"Mebbe you'll git a chance yet," he said. "If it had blown half an hour longer, you cud ha' tried."

They worked off that afternoon, getting sail up as the wind slacked. At night they kept the light in sight, and the next morning were standing back for Gun Key under a single-reefed mainsail with a fine strong northerly wind and clear sky. The steamship lay over on her side in the surf, which broke over her in sheets of foam and spray. The sea had gone down; but there still was enough to tear up the craft. The masts and funnel and nearly all the superstructure had gone. Even the iron sides were smashed, twisted and bent, the plates starting and ripping clear of the rivets under the smashing blows of the sea. No sign of life showed aboard; but as she was high up on the bank there was no doubt that men could live. The Sea-Horse ran close enough to give the crew a chance to read the name Orion on the stern.

"One o' them new ships," said Bill. "She was in Key West last time we ran sponges."

They ran as close to the surf as they dared, and let go both anchors. Paying out cable, the sloop soon came within fifty fathoms, and then stopped; for the sea rose just under the stern, and burst a few fathoms farther in.

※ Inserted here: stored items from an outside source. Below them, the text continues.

-- ==== Sys2Proof/Machine/Splice.lean ====
section
/-! DEFINITION. The Splice Engine at the acceptance of a full-cell window read (R99): marks (R146, R148, R151), due points (R100 to R104, R124,
R129, R130, R149, R150) and serving (R105, R106, R113, R114, R125 to R128, R147). -/

namespace Sys2Proof.Machine

/-- What a read gathers while it is taken: the mark requests attached to it (R111) and the pod whose resume is judged at its return (R151).
`startMark` is the request of an OUT or SLOT_RESUME that took the output off the network at this read; it falls away when the pod ends at
the same read with no cell delivered (R103; log 12). -/
structure ReadCtx where
  markReq   : Bool := false
  startMark : Bool := false
  resume    : Option PodNo := none
deriving DecidableEq, Repr

/-- A switch-in is made pending, in place of one not yet attached (R37). -/
def Channel.withSwitchIn (ch : Channel) (sw : SwitchIn) : Channel := { ch with pendingIn := some sw, wrapDue := false }

/-- A channel enters NETWORK: playing pod and position absent, the pending switch-in discarded (R36, R103, R129). -/
def Channel.toNetwork (ch : Channel) : Channel :=
  { ch with state := .network, playing := none, pos := none, wrapDue := false, pendingIn := none }

/-! ### Pods starting and ending -/

/-- The switch-in onto spot `k` of a pod, or onto its filler for `k` equal to the spot count: anchor the slot start, reference the clip's
first video PTS, target stamp `t`, which becomes the spot target stamp (R45). -/
def switchToSpot (c : ChanNo) (p : PodNo) (n : ClipNo) (k : Nat) (t : Stamp) (s : State) : State :=
  let sw : SwitchIn := { place := some (s.slotStart p k, t), ref := (s.clip n).firstPts, origin := none }
  s.modChan c fun ch => { ch.withSwitchIn sw with spotTarget := some t }

/-- A pod begins or resumes at its anchor spot `k` by an OUT or SLOT_RESUME point (R102, R104). -/
def startPod (c : ChanNo) (p : PodNo) (k : SpotNo) (pt : SwitchPoint) (late : Bool) (s : State) : State :=
  let s := s.modPod p fun pod => { pod with state := .airing, anchor := some (pt.anchor, k) }
  let s := modSpot p k (fun i => { i with late := late, unaligned := !pt.aligned }) s
  let s := s.modChan c fun ch => { ch with state := .insert, playing := some p, pos := some (.spot k 0) }
  switchToSpot c p ((s.pod p).record.clipOf k.val) k.val pt.stamp s

/-- The record of a pod's last spot, made when FILLER or EXHAUSTED ends (R115). -/
def lastSpotRecord (p : PodNo) (filling : Bool) (ends : EndFlags) (s : State) : State :=
  let pod := s.pod p
  let k : SpotNo := Fin.ofNat 8 (pod.record.spots.length - 1)
  let r := s.playedRecord p k .spotAired (s.clip (pod.record.clipOf k.val)).cellCount.toNat ends
  let r := if filling then { r with filled := true, fillerCells := some pod.fillerTotal } else { r with underfill := true }
  markRecorded p k (asRunPush r s)
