/-- A source cell returned with no switch-in and no wrap, on a PID its map names (R40 to R42, R107, R110): it goes upstream with its stamp moved by S, its PTS, DTS
and PCR base moved by D90 and the PCR's extension kept, the network PID of its slot and the continued counter, and the channel's offsets stay. -/
def Obligations.SourceCellReturned : Prop :=
  ∀ (s : State) (c : ChanNo) (addr : Addr) (rest : List Outstanding) (map : Components) (cell : List Byte) (f : Findings) (p : Pid), s.NoStaged →
    Awaiting s (.read addr 192) (.window { chan := c, serving := .source map false none none, markReq := false, resume := none }) rest →
    cell.length = 192 → f = parseCell cell → f.pid ≠ none → remap map (s.ring (s.netRing c)).shadow.comps f.pid = some p →
    ∃ t out, exec (.sourceCellReturn cell) s = .next t ∧ t.upOut = [.readData out] ∧ out.length = 192 ∧
      (parseCell out).stamp = f.stamp + (s.chan c).s ∧ (parseCell out).pid = some p ∧
      (parseCell out).cc =
        (match ((s.chan c).ccEntry p).bind (·.cc) with
          | some last => if f.payload.isSome then last + 1 else last
          | none => f.cc) ∧
      (parseCell out).pts = f.pts.map (· + (s.chan c).d90) ∧ (parseCell out).dts = f.dts.map (· + (s.chan c).d90) ∧
      (parseCell out).pcr = f.pcr.map (fun x => (x.1 + (s.chan c).d90, x.2)) ∧
      (t.chan c).d90 = (s.chan c).d90 ∧ (t.chan c).s = (s.chan c).s ∧ (t.chan c).lastOut.tL = some (f.stamp + (s.chan c).s) ∧
      t.outstanding = rest ∧ t.rings = s.rings ∧ t.pods = s.pods ∧ t.asRun = s.asRun ∧ ∀ d, d ≠ c → t.chan d = s.chan d

/-- The first cell of a switch-in at a point (R37, R40): D90 becomes the anchor less the reference, S the target stamp less the cell's own, and the cell goes upstream
with the target stamp. -/
def Obligations.SwitchInFixesOffsets : Prop :=
  ∀ (s : State) (c : ChanNo) (addr : Addr) (rest : List Outstanding) (map : Components) (cell : List Byte) (anchor ref : Ticks) (target : Stamp)
    (markReq : Bool), s.NoStaged →
    Awaiting s (.read addr 192)
      (.window { chan := c, markReq := markReq, resume := none
                 serving := .source map false (some { place := some (anchor, target), ref := ref, origin := none }) none }) rest →
    cell.length = 192 →
    ∃ t out, exec (.sourceCellReturn cell) s = .next t ∧ t.upOut = [.readData out] ∧ out.length = 192 ∧ (parseCell out).stamp = target ∧
      (t.chan c).d90 = anchor - ref ∧ (t.chan c).s = target - (parseCell cell).stamp ∧ (t.chan c).runTarget = some target ∧
      (t.chan c).lastOut.tL = some target

/-- A null cell made in place of a network slot (R108): it carries the stamp the slot's data came with, the network cell's packet goes, and t_L takes the stamp.
Nothing else changes. -/
def Obligations.NullSlotReturned : Prop :=
  ∀ (s : State) (c : ChanNo) (addr : Addr) (rest : List Outstanding) (cell : List Byte), s.NoStaged →
    Awaiting s (.read addr 192) (.window { chan := c, serving := .nullSlot, markReq := false, resume := none }) rest → cell.length = 192 →
    exec (.networkSlotNullReturn cell) s =
      .next (({ s with
          outstanding := rest, downOut := [],
          upOut := [.readData (cell.take 4 ++ [0x47, 0x1F, 0xFF, 0x10] ++ List.replicate 184 0xFF)] } : State).setChan c
        { s.chan c with lastOut := { (s.chan c).lastOut with tL := some (BitVec.ofNat 32 (fieldNat cell 0 4)) } })
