theorem modChan_get (s : State) (i j : ChanNo) (f : Channel → Channel) : (s.modChan i f).chan j = if i = j then f (s.chan i) else s.chan j :=
  setChan_get s i j _

@[simp] theorem modChan_get_self (s : State) (i : ChanNo) (f : Channel → Channel) : (s.modChan i f).chan i = f (s.chan i) := by simp [modChan_get]

theorem modChan_get_ne (s : State) {i j : ChanNo} (f : Channel → Channel) (h : i ≠ j) : (s.modChan i f).chan j = s.chan j := by simp [modChan_get, h]

end Sys2Proof.Machine
end

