-- ==== Sys2Proof/Laws/Frame.lean ====
section
/-! SUPPORT. What the Break Scheduler and the Cue Unit can do to the state: one lemma for each of their operations. -/

namespace Sys2Proof.Machine

/-! ### The two relations -/

/-- What both the Break Scheduler and the Splice Engine leave as it was, with the capacities they keep. -/
structure Eng (s t : State) : Prop where
  rstLow      : t.rstLow = s.rstLow
  straps      : t.straps = s.straps
  outstanding : t.outstanding = s.outstanding
  abandoned   : t.abandoned = s.abandoned
  upOut       : t.upOut = s.upOut
  downOut     : t.downOut = s.downOut
  rings       : t.rings = s.rings
  clips       : t.clips = s.clips
  alert       : t.alert = s.alert
  enables     : t.enables = s.enables
  lastCommand : t.lastCommand = s.lastCommand
  lastRefused : t.lastRefused = s.lastRefused
  freeCount   : t.freeCount = s.freeCount
  pending     : t.pending = s.pending
  inForce     : ∀ c, (t.chan c).inForce = (s.chan c).inForce
  staged      : ∀ c, (t.chan c).staged = (s.chan c).staged
  flags       : ∀ i, s.flags.getLsbD i = true → t.flags.getLsbD i = true
  cap         : Capacity s → Capacity t

/-- What the Break Scheduler leaves as it was: besides `Eng`, of a channel everything but its switch queue, and the pod records. -/
structure Sched (s t : State) : Prop extends Eng s t where
  chans : ∀ c, t.chan c = { s.chan c with queue := (t.chan c).queue }
  recs  : ∀ p, (t.pod p).record = (s.pod p).record

theorem Eng.refl (s : State) : Eng s s := by constructor <;> intros <;> first | rfl | assumption

theorem Eng.trans {s t u : State} (h : Eng s t) (g : Eng t u) : Eng s u where
  rstLow := g.rstLow.trans h.rstLow
  straps := g.straps.trans h.straps
  outstanding := g.outstanding.trans h.outstanding
  abandoned := g.abandoned.trans h.abandoned
  upOut := g.upOut.trans h.upOut
  downOut := g.downOut.trans h.downOut
  rings := g.rings.trans h.rings
  clips := g.clips.trans h.clips
  alert := g.alert.trans h.alert
  enables := g.enables.trans h.enables
  lastCommand := g.lastCommand.trans h.lastCommand
  lastRefused := g.lastRefused.trans h.lastRefused
  freeCount := g.freeCount.trans h.freeCount
  pending := g.pending.trans h.pending
  inForce := fun c => (g.inForce c).trans (h.inForce c)
  staged := fun c => (g.staged c).trans (h.staged c)
  flags := fun i => g.flags i ∘ h.flags i
  cap := g.cap ∘ h.cap

theorem Sched.refl (s : State) : Sched s s := by
  refine { Eng.refl s with chans := fun c => ?_, recs := fun p => rfl }; rfl

theorem Sched.trans {s t u : State} (h : Sched s t) (g : Sched t u) : Sched s u where
  toEng := h.toEng.trans g.toEng
  chans := fun c => by rw [g.chans c, h.chans c]
  recs := fun p => (g.recs p).trans (h.recs p)

/-- The channel-state facts of `Eng` from the channel clause of `Sched`. -/
theorem Sched.state {s t : State} (h : Sched s t) (c : ChanNo) : (t.chan c).state = (s.chan c).state := by rw [h.chans c]

theorem forEach_sched {α : Type} {f : α → State → State} (h : ∀ x s, Sched s (f x s)) (xs : List α) (s : State) :
    Sched s (forEach xs f s) := by
  induction xs generalizing s with
  | nil => exact Sched.refl s
  | cons x xs ih => exact (h x s).trans (ih (f x s))

theorem foldl_sched {α β : Type} (proj : β → State) {f : β → α → β} (h : ∀ b x, Sched (proj b) (proj (f b x))) (xs : List α) (b : β) :
    Sched (proj b) (proj (xs.foldl f b)) := by
  induction xs generalizing b with
  | nil => exact Sched.refl _
  | cons x xs ih => exact (h b x).trans (ih (f b x))

/-! ### Updates of one part -/

/-- An update that leaves the banks, the as-run queue and the cue queue alone keeps the capacities. -/
theorem Capacity.of_eq {s t : State} (h : Capacity s) (a : t.asRun.held = s.asRun.held) (w : ∀ r, (t.watchList r).length ≤ (s.watchList r).length)
    (q : ∀ c, (t.chan c).queue.length ≤ (s.chan c).queue.length) (k : t.cueQueue.length ≤ s.cueQueue.length) : Capacity t where
  asRun := a ▸ h.asRun
  watch := fun r => (w r).trans (h.watch r)
  queue := fun c => (q c).trans (h.queue c)
  cues := k.trans h.cues

/-- A flag that is set stays set when another is (R170). -/
theorem flag_mono {f g : BitVec 9} {i : Nat} (h : f.getLsbD i = true) : (f ||| g).getLsbD i = true := by
  rw [BitVec.getLsbD_or, h, Bool.true_or]

theorem setFlag_sched (g : Flag) (s : State) : Sched s (setFlag g s) := by
  constructor <;> (try constructor) <;> intros <;> first | rfl | assumption | exact flag_mono (by assumption) | (rename_i h; exact h.of_eq rfl (fun _ => le_rfl) (fun _ => le_rfl) le_rfl)

theorem setReady_sched (s : State) (c : ChanNo) (l : List PodNo) : Sched s (s.setReady c l) := by
  constructor <;> (try constructor) <;> intros <;> first | rfl | assumption | exact flag_mono (by assumption) | (rename_i h; exact h.of_eq rfl (fun _ => le_rfl) (fun _ => le_rfl) le_rfl)

theorem modCue_sched (f : CueCounters → CueCounters) (s : State) : Sched s (modCue f s) := by
  constructor <;> (try constructor) <;> intros <;> first | rfl | assumption | exact flag_mono (by assumption) | (rename_i h; exact h.of_eq rfl (fun _ => le_rfl) (fun _ => le_rfl) le_rfl)

/-- A change of the cue queue that does not lengthen it past its capacity. -/
theorem cueQueue_sched (s : State) (l : List CueEntry) (hl : Capacity s → l.length ≤ Config.cueQueueSize) : Sched s { s with cueQueue := l } := by
  constructor <;> (try constructor) <;> intros <;>
    first | rfl | assumption | (rename_i h; exact ⟨h.asRun, h.watch, h.queue, hl h⟩)

/-- A change of a pod that keeps its record. -/
theorem modPod_sched (s : State) (p : PodNo) (f : Pod → Pod) (hf : ∀ pod, (f pod).record = pod.record) : Sched s (s.modPod p f) := by
  constructor <;> (try constructor) <;> intros <;>
    first | rfl | assumption | exact flag_mono (by assumption) | (rename_i h; exact h.of_eq rfl (fun _ => le_rfl) (fun _ => le_rfl) le_rfl) | skip
  rename_i q
  rw [modPod_get]
  split
  · next e => rw [← e, hf]
  · rfl

theorem modSpot_sched (p : PodNo) (k : SpotNo) (f : SpotInfo → SpotInfo) (s : State) : Sched s (modSpot p k f s) := modPod_sched s p _ fun _ => rfl

/-- A watch list replaced by one within the capacity. -/
theorem setWatch_sched (s : State) (r : RingNo) (l : List WatchEntry) (hl : (s.watchList r).length ≤ Config.watchListSize → l.length ≤ Config.watchListSize) :
    Sched s (s.setWatch r l) := by
  constructor <;> (try constructor) <;> intros <;> first | rfl | assumption | exact flag_mono (by assumption) | skip
  rename_i h
  refine ⟨h.asRun, fun q => ?_, h.queue, h.cues⟩
  rw [setWatch_get]
  split
  · next e => exact hl (h.watch r)
  · exact h.watch q

/-- A channel's switch queue replaced by one within the capacity. -/
theorem modQueue_sched (s : State) (c : ChanNo) (f : List SwitchPoint → List SwitchPoint)
    (hf : (s.chan c).queue.length ≤ Config.switchQueueSize → (f (s.chan c).queue).length ≤ Config.switchQueueSize) :
    Sched s (s.modChan c fun ch => { ch with queue := f ch.queue }) := by
  have key : ∀ d, (s.modChan c fun ch => { ch with queue := f ch.queue }).chan d =
      { s.chan d with queue := if c = d then f (s.chan c).queue else (s.chan d).queue } := by
    intro d
    rw [modChan_get]
    split
    · next e => subst e; simp
    · rfl
  constructor <;> (try constructor) <;> intros <;> first | rfl | assumption | exact flag_mono (by assumption) | skip
  · rename_i d; rw [key]
  · rename_i d; rw [key]
  · rename_i h
    refine ⟨h.asRun, h.watch, fun d => ?_, h.cues⟩
    rw [key]
    show (if c = d then f (s.chan c).queue else (s.chan d).queue).length ≤ _
    split
    · exact hf (h.queue c)
    · exact h.queue d
  · rename_i d; rw [key]

/-! ### The as-run queue (R157) -/

/-- A record that reaches the queue leaves at most 128 held. -/
theorem AsRun.push_held (a : AsRunRecord) (q : AsRun) (h : q.held ≤ Config.asRunSize) : (q.push a).held ≤ Config.asRunSize := by
  unfold AsRun.push
  split
  · next hlt =>
    simp only [AsRun.held, Config.asRunSize] at *
    bv_omega
  · exact h

theorem asRunPush_sched (a : AsRunRecord) (s : State) : Sched s (asRunPush a s) := by
  constructor <;> (try constructor) <;> intros <;> first | rfl | assumption | exact flag_mono (by assumption) | skip
  rename_i h
  exact ⟨AsRun.push_held a s.asRun h.asRun, h.watch, h.queue, h.cues⟩

end Sys2Proof.Machine
end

"Gimme a line," said the mate.

Sam and Heldron brought forth a coil of whale line, and the black man stripped for the plunge. He went over the side without a splash, and they paid out fathom after fathom until his black head showed close to the bow of the ship, which had settled inshore and lower. Then they saw him disappear around it, and they waited. Five, ten, minutes passed, and then a form showed upon the high stern. It was the mate, and he waved to haul line.

Heldron went over the taut line next, followed by a Swede and Sam. Then the line was slacked off, and the big mate, taking a new one, plunged to leeward and made his way ashore. Half-fish, the diver went through the surf without accident and joined the light-keeper and his assistant on the beach, where they were waiting to do what they could to save those on the wreck. A line they had sent in on a buoy had parted, and the man upon it had been drowned.

The mate went back aboard, and managed to get the ten passengers and rest of the crew ashore without accident. All had gone except an uncouth-looking lad, the ship's galley-boy, in whom no one took interest enough to care whether he got ashore or not. Dirty, dishevelled and frightened beyond words, the lad crawled out of his hiding-place and begged the big mate to take him in.

As he had been calling and looking through the ship for disabled men, the Captain having told him his crew, the mate seized the lad without further words and plunged over the side. The boy was the last person unaccounted for.